#### Work instruction
Your answer must be a single number: how many lines in the records include the word "setWidth".

[Dataset excerpts]
+ + + +

-- ==== Sys2Proof/Machine/Window.lean ====
section
/-! DEFINITION. The register window (20_memory.md R52): what a byte of it reads as, and what a write to it stores. -/

namespace Sys2Proof.Machine

/-- Legal accesses (20_memory.md R56): width 1, 2 or 4, aligned, inside the window, and 32 bits wide in the control
region. -/
abbrev LegalAccess (off width : Nat) : Prop :=
  (width = 1 ∨ width = 2 ∨ width = 4) ∧ off % width = 0 ∧ off + width ≤ 256 ∧ (off < 0x20 → width = 4)

/-- The 32-bit value a read of the control region gives at register number `r`, offset `4r` (20_memory.md R52): `CMD` and
the reserved register read 0 (R57), `CFG[31:5]` reads 0 (10_state.md R31). -/
def controlWord (s : State) (r : Nat) : Word :=
  match r with
  | 1 => s.statusWord
  | 2 => s.cfg.setWidth 32
  | 3 => s.base
  | 4 => s.offset
  | 5 => s.keyedAt
  | 6 => s.blkcnt
  | _ => 0

/-- What window byte `o` reads as (20_memory.md R52, R53, R57): `KEYSTG` and the reserved bytes read 0. -/
def windowByte (s : State) (o : Nat) : Byte :=
  if o < 0x20 then byteOf (controlWord s (o / 4)) (o % 4)
  else if h : 0x40 ≤ o ∧ o < 0x50 then s.din[o - 0x40]
  else if h : 0x50 ≤ o ∧ o < 0x60 then s.dout[o - 0x50]
  else 0

/-- The data of a read, zero-extended: byte `j` is window byte `off + j` (20_memory.md R53, R54, R57). -/
def readWindow (s : State) (off width : Nat) : Word :=
  (List.range width).foldl (fun v j => v ||| ((windowByte s (off + j)).setWidth 32 <<< (8 * j))) 0

/-- A write of one byte at or above the buffer region: `KEYSTG` and `DIN` store it, `DOUT` and reserved bytes ignore it
(20_memory.md R52, R58). -/
def writeByte (o : Nat) (b : Byte) (s : State) : State :=
  if h : 0x20 ≤ o ∧ o < 0x40 then { s with keystg := s.keystg.set (o - 0x20) b }
  else if h : 0x40 ≤ o ∧ o < 0x50 then { s with din := s.din.set (o - 0x40) b }
  else s

/-- A 32-bit write to the control region other than to `CMD`: `CFG` keeps bits 4:0, `BASE` keeps all, the others ignore
it (20_memory.md R58). -/
def writeControl (off : Nat) (v : Word) (s : State) : State :=
  if off = 0x08 then { s with cfg := v.setWidth 5 }
  else if off = 0x0C then { s with base := v }
  else s

/-- A legal write other than to `CMD` (20_memory.md R54, R58). -/
def writeWindow (off width : Nat) (v : Word) (s : State) : State :=
  if off < 0x20 then writeControl off v s
  else (List.range width).foldl (fun t j => writeByte (off + j) (byteOf v j) t) s

end Sys2Proof.Machine
end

+ + + +

#### Task answer
3